RCS-Messaging: Was es ist, wie es funktioniert und warum es wichtig ist

Letzte Aktualisierung: Januar 4, 2026
  • RCS ist der Standard, der klassische Messaging-Dienste in ein umfassendes System mit Fotos, Videos, Schaltflächen und Lesebestätigungen verwandelt, die in die Messaging-App integriert sind.
  • Es funktioniert auf der Infrastruktur von Betreibern und Plattformen wie Googles Jibe und wird zunehmend auf Android und seit iOS 18 auch auf dem iPhone unterstützt.
  • Es bietet klare Vorteile gegenüber SMS (mehr Kapazität, Multimedia, erweiterte Gruppenfunktionen und geringere Kosten) und wird mit Sicherheit eine Schlüsselrolle im Marketing und Kundenservice spielen.
  • Die weltweite Verbreitung schreitet rasant voran, und es wird erwartet, dass sich der RCS-Nachrichtenverkehr in den kommenden Jahren vervielfachen wird, sodass RCS zum faktischen Nachfolger von SMS wird.

RCS-Nachricht

RCS -Messaging ist da und wird die mobile Nachrichtenübermittlung grundlegend verändern . Während SMS bisher der Standard für schnelle Nachrichten war, verwandelt der neue RCS-Standard Ihre mobile Messaging-App in etwas, das WhatsApp oder Telegram sehr ähnlich ist – jedoch sofort einsatzbereit, ohne dass Sie etwas installieren müssen, und mit deutlich umfangreicheren und interaktiveren Funktionen.

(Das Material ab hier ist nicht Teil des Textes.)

/-- R155, R156: a CANCEL of scope TAG, WAITING or ALL completes the commands of its port that it selects with CANCELLED (pending
writes, SET_MODEs and BYPASSes, and MOVE_GROUPs; under WAITING those not yet executed, log 17), takes the writes out of the
queue and unbinds the groups; every other command stands, and every other pending write keeps its place; its own response
comes last with the count. R119: of a split command that it selects, a PROPOSE never sent leaves the queue and its ref is free;
one that was sent is withdrawn by a PROPOSE with the round flipped and an empty mask, its other fields as they were (log 51,
the model's choice), and the ref stays awaiting without a command. -/
def Obligations.CancelAll : Prop :=
  ∀ (r : Rig) (tag scope named : Byte) (selected : Held → Bool) (s : State), canTake s.toPart r tag →
    ((s.port.get r).slots.map fun h => h.id).Nodup →
    ((scope = 0#8 ∧ named ≠ 0xFF#8 ∧ selected = fun h => h.tag == named &&
        match h.phase with
        | .pendingWrite | .move _ => true
        | .taken | .saving | .done => false) ∨
      (scope = 1#8 ∧ selected = fun h =>
        match h.phase with
        | .move m => !m.executed
        | .pendingWrite | .taken | .saving | .done => false) ∨
      (scope = 2#8 ∧ selected = fun h =>
        match h.phase with
        | .pendingWrite | .move _ => true
        | .taken | .saving | .done => false)) →
    (∀ m own mask st, m.own = own → m.gang = none → m.first = none → own = some ⟨mask, st⟩ →
      (MoveCmd.executed m = true ↔ (∃ bound frame, st = .executed bound frame) ∨ ∃ results, st = .ended results)) ∧
    ∃ t, exec (.cancel r tag [2#8, scope, named]) s = .next t ∧
      (t.port.get r).responses.getLast? =
        some ⟨s.nextId, tag, 0x43#8, .ok, 0, [BitVec.ofNat 8 ((s.port.get r).slots.filter selected).length]⟩ ∧
      t.writes = s.writes.filter (fun w => !(s.port.get r).slots.any fun h =>
        selected h && h.phase == .pendingWrite && w.owner == some (r, h.id)) ∧
      ∀ h ∈ (s.port.get r).slots,
        (selected h = true →
          { h with phase := .done } ∈ (t.port.get r).slots ∧
          ⟨h.id, h.tag, h.code, .cancelled, 0, []⟩ ∈ (t.port.get r).responses ∧
          (h.phase = .pendingWrite → ∀ w ∈ t.writes, w.owner ≠ some (r, h.id)) ∧
          ((∃ m, h.phase = .move m) → ∀ g b, (t.groups.get g).binding ≠ some (.command r h.id b)) ∧
          ∀ (m : MoveCmd) (mask : Half) (k : Fin 8), h.phase = .move m → m.gang = some ⟨mask, .proposed k⟩ →
            (∀ (j : Fin 8) p, (s.gang.records.get j).message = some p → p.ref.val = j.val) →
            (∀ h' ∈ (s.port.get r).slots, ∀ m' mask', h'.phase = .move m' → m'.gang = some ⟨mask', .proposed k⟩ →
              h'.id = h.id) →
            ((s.gang.records.get k).sentAt = none →
              (t.gang.records.get k).awaiting = false ∧ (t.gang.records.get k).serves = none ∧
              (t.gang.records.get k).round = (s.gang.records.get k).round ∧
              ∀ x ∈ t.gang.proposes, x.ref.val ≠ k.val) ∧
            (∀ sent p p', (s.gang.records.get k).sentAt = some sent → (s.gang.records.get k).message = some p →
              p' = { p with round := !(s.gang.records.get k).round, mask := 0#16 } →
              t.gang.records.get k = ⟨true, !(s.gang.records.get k).round, none, none, some p'⟩ ∧
              p' ∈ t.gang.proposes ∧ ∀ x ∈ t.gang.proposes, x.ref.val = k.val → x = p')) ∧
        (selected h = false → h ∈ (t.port.get r).slots)

/-- R128, R131, R132, R134: a return frame has been sent. The last chunk of a response frees its slot, and that of an OK
RESET response requests the command reset; a message not yet finished stays in send. R132, R133, R135: the chunk that a lane
chooses for a frame, in its order: CANCEL after a reset, EMPTY while paused, the next chunk of the message in send, the oldest
response, the oldest notice with its gap flag, EMPTY; and the return frame that carries it. R131, R136, R137: the bytes of a
response record, with the status codes, and of the notice records. -/
def Obligations.ReturnFrameSent : Prop :=
  (∀ a : Response, a.bytes = [a.tag, a.code, BitVec.ofNat 8 a.status.code, BitVec.ofNat 8 a.index,
    BitVec.ofNat 8 a.results.length] ++ a.results) ∧
  [Status.ok, .cancelled, .superseded, .timeout, .unknownCommand, .badLength, .badParam, .badTarget, .locked, .isProtected,
    .busy, .unusable, .notAligned, .storeFailed].map Status.code = [0, 1, 2, 3, 4, 5, 6, 7, 8, 9, 10, 11, 12, 13] ∧
  (∀ (frame : Word) (gap : Bool) (record : Nat → List Byte → List Byte),
    (record = fun kind body => [0xFF#8, BitVec.ofNat 8 kind, BitVec.ofNat 8 (bit gap)] ++ be32 frame ++ body) →
    (∀ g isDone src dst reason unaligned q0 len,
      Notice.bytes ⟨frame, .groupMove g isDone src dst reason unaligned q0 len⟩ gap = record 1
        ([BitVec.ofNat 8 g.val, BitVec.ofNat 8 (bit isDone), BitVec.ofNat 8 (endCode src), BitVec.ofNat 8 (endCode dst),
          BitVec.ofNat 8 reason.code, BitVec.ofNat 8 (bit unaligned)] ++
          be16 (BitVec.ofNat 16 q0) ++ be16 (BitVec.ofNat 16 len))) ∧
    (∀ x old new pending confirmed clearing sticky,
      Notice.bytes ⟨frame, .rigHealth x old new pending confirmed clearing sticky⟩ gap = record 2
        [BitVec.ofNat 8 (rigCode x), BitVec.ofNat 8 old.code, BitVec.ofNat 8 new.code, pending, confirmed, clearing,
          sticky]) ∧
    (∀ old new stable corr residual,
      Notice.bytes ⟨frame, .align old new stable (some (corr, residual))⟩ gap = record 3
        ([BitVec.ofNat 8 old.code, BitVec.ofNat 8 new.code, BitVec.ofNat 8 new.whyCode,
          BitVec.ofNat 8 (bit stable.isSome + 2)] ++ be32 (BitVec.ofInt 32 (stable.getD 0)) ++
          [BitVec.ofNat 8 (rigCode corr.side)] ++ be32 (BitVec.ofInt 32 corr.m) ++ be32 (BitVec.ofInt 32 corr.applied) ++
          be32 (BitVec.ofInt 32 residual)) ∧
      Notice.bytes ⟨frame, .align old new stable none⟩ gap = record 3
        ([BitVec.ofNat 8 old.code, BitVec.ofNat 8 new.code, BitVec.ofNat 8 new.whyCode,
          BitVec.ofNat 8 (bit stable.isSome)] ++ be32 (BitVec.ofInt 32 (stable.getD 0)) ++ List.replicate 13 0#8)) ∧
    (∀ old new loss, Notice.bytes ⟨frame, .clock old new loss⟩ gap = record 4
      [BitVec.ofNat 8 (sourceCode old), BitVec.ofNat 8 (sourceCode new), BitVec.ofNat 8 (bit loss)]) ∧
    (∀ old new byKey, Notice.bytes ⟨frame, .lock old new byKey⟩ gap = record 5
      [BitVec.ofNat 8 old.code, BitVec.ofNat 8 new.code, BitVec.ofNat 8 (bit byKey)]) ∧
    (∀ role old new, Notice.bytes ⟨frame, .gang role old new⟩ gap = record 6
      [BitVec.ofNat 8 role.code, BitVec.ofNat 8 old.code, BitVec.ofNat 8 new.code]) ∧
    (∀ event valid, Notice.bytes ⟨frame, .store event valid⟩ gap = record 7
      [BitVec.ofNat 8 event, BitVec.ofNat 8 (bit valid)]) ∧
    ∀ energized byCommand, Notice.bytes ⟨frame, .relay energized byCommand⟩ gap = record 8
      [BitVec.ofNat 8 (bit energized), BitVec.ofNat 8 (bit byCommand)]) ∧
  ([End.rig .A, .rig .B, .dark].map endCode = [0, 1, 2] ∧
    [Reason.autoFailover, .autoReturn, .command, .button, .gang, .start].map Reason.code = [0, 1, 2, 3, 4, 5]) ∧
  (∀ (r : Rig) (s : State) (frame : List Byte), s.inReset = false → (s.port.get r).out = some frame →
    ((s.port.get r).lane.inSend = none →
      exec (.returnFrameSent r) s = .next { s with port := s.port.set r { s.port.get r with out := none } }) ∧
    (∀ m, (s.port.get r).lane.inSend = some m → m.sent < m.bytes.length →
      exec (.returnFrameSent r) s = .next { s with port := s.port.set r { s.port.get r with out := none } }) ∧
    (∀ m id resets, (s.port.get r).lane.inSend = some m → 0 < m.sent → m.bytes.length ≤ m.sent →
      m.kind = .response id resets →
      ∃ t, exec (.returnFrameSent r) s = .next t ∧ t.resetRequested = (s.resetRequested || resets) ∧
        (t.port.get r).lane.inSend = none ∧ (t.port.get r).slots = (s.port.get r).slots.filter (fun h => h.id != id) ∧
        (t.port.get r).out = none) ∧
    (∀ m gap, (s.port.get r).lane.inSend = some m → 0 < m.sent → m.bytes.length ≤ m.sent → m.kind = .notice gap →
      exec (.returnFrameSent r) s = .next { s with port := (s.port.set r
        { s.port.get r with out := none, lane := { (s.port.get r).lane with inSend := none } }) })) ∧
  (∀ (l : Lane) (pause : Bool) (q : List Response),
    (l.cancelFirst = true →
      l.send pause q = (5#8 :: List.replicate 31 0#8, { l with cancelFirst := false }, q)) ∧
    (l.cancelFirst = false → pause = true → l.send pause q = (List.replicate 32 0#8, l, q)) ∧
    (l.cancelFirst = false → pause = false →
      (∀ m rest type, l.inSend = some m → rest = m.bytes.drop m.sent → rest ≠ [] →
        type = (if m.sent = 0 then (if rest.length ≤ 30 then 4#8 else 1#8)
          else if rest.length ≤ 30 then 3#8 else 2#8) →
        l.send pause q =
          ([type, BitVec.ofNat 8 (min 30 rest.length)] ++ rest.take 30 ++ List.replicate (30 - rest.length) 0#8,
            { l with inSend := some { m with sent := m.sent + min 30 rest.length } }, q)) ∧
      (∀ a more, l.inSend = none → q = a :: more →
        (l.send pause q).2.1.inSend =
          some ⟨.response a.id (a.code == 0x47#8 && a.status == .ok), a.bytes, min 30 a.bytes.length⟩ ∧
        (l.send pause q).2.1.notices = l.notices ∧ (l.send pause q).2.2 = more ∧
        ((l.send pause q).1.drop 2).take (min 30 a.bytes.length) = a.bytes.take 30) ∧
      (∀ n more, l.inSend = none → q = [] → l.notices = n :: more →
        l.send pause q =
          ([4#8, BitVec.ofNat 8 (n.bytes l.gapPending).length] ++ n.bytes l.gapPending ++
              List.replicate (30 - (n.bytes l.gapPending).length) 0#8,
            { l with notices := more, gapPending := false,
                     inSend := some ⟨.notice l.gapPending, n.bytes l.gapPending, (n.bytes l.gapPending).length⟩ }, [])) ∧
      (l.inSend = none → q = [] → l.notices = [] → l.send pause q = (List.replicate 32 0#8, l, [])))) ∧
  ∀ (r : Rig) (s : Machine.Part) (c : List Byte × Lane × List Response),
    c = (s.port.get r).lane.send (s.rx.get r).returnPause (s.port.get r).responses →
    ((beginReturn r s).port.get r).lane = c.2.1 ∧ ((beginReturn r s).port.get r).responses = c.2.2 ∧
      ∃ summary, summary.length = 24 ∧ ((beginReturn r s).port.get r).out =
        some (sealFrame (be16 (s.port.get r).seq ++ summary ++ [0#8, 0#8, 0#8, 0#8] ++ c.1))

Möglicherweise ist RCS bereits auf Ihrem Smartphone installiert, ohne dass Sie es wissen. Diese Technologie ist nämlich in der Messaging-App „versteckt“ und wird aktiviert, sobald Ihr Mobilfunkanbieter und Ihr Smartphone kompatibel sind. Sehen wir uns genauer an, was RCS ist, welche Funktionen es bietet, wie man es aktiviert, wie es sich von SMS und anderen Apps wie iMessage oder WhatsApp unterscheidet und warum Mobilfunkanbieter und Branchenriesen wie Google und Apple so stark in diesen Standard investieren.

Was ist RCS und warum spricht jeder über RCS-Nachrichten?

RCS steht für Rich Communication Services . In der Praxis handelt es sich um ein neues Messaging-Protokoll, das SMS und MMS ersetzen soll und Unterhaltungen mit Fotos, Videos, interaktiven Schaltflächen, Lesebestätigungen und einer Vielzahl weiterer Funktionen bietet – alles innerhalb der Messaging-App, die sich bereits auf Ihrem Telefon befindet.

Dieser Standard wurde nicht von einer bestimmten App entwickelt, sondern basiert auf einer Vereinbarung zwischen Google, der GSMA und den weltweit führenden Mobilfunkbetreibern . Betreiber wie Vodafone, Orange, Deutsche Telekom, Telefónica und viele andere schlossen sich auf dem MWC 2016 mit Google zusammen, um ein gemeinsames System zu fördern, das ihnen einen Wettbewerbsvorteil gegenüber WhatsApp, Telegram und iMessage verschaffen sollte.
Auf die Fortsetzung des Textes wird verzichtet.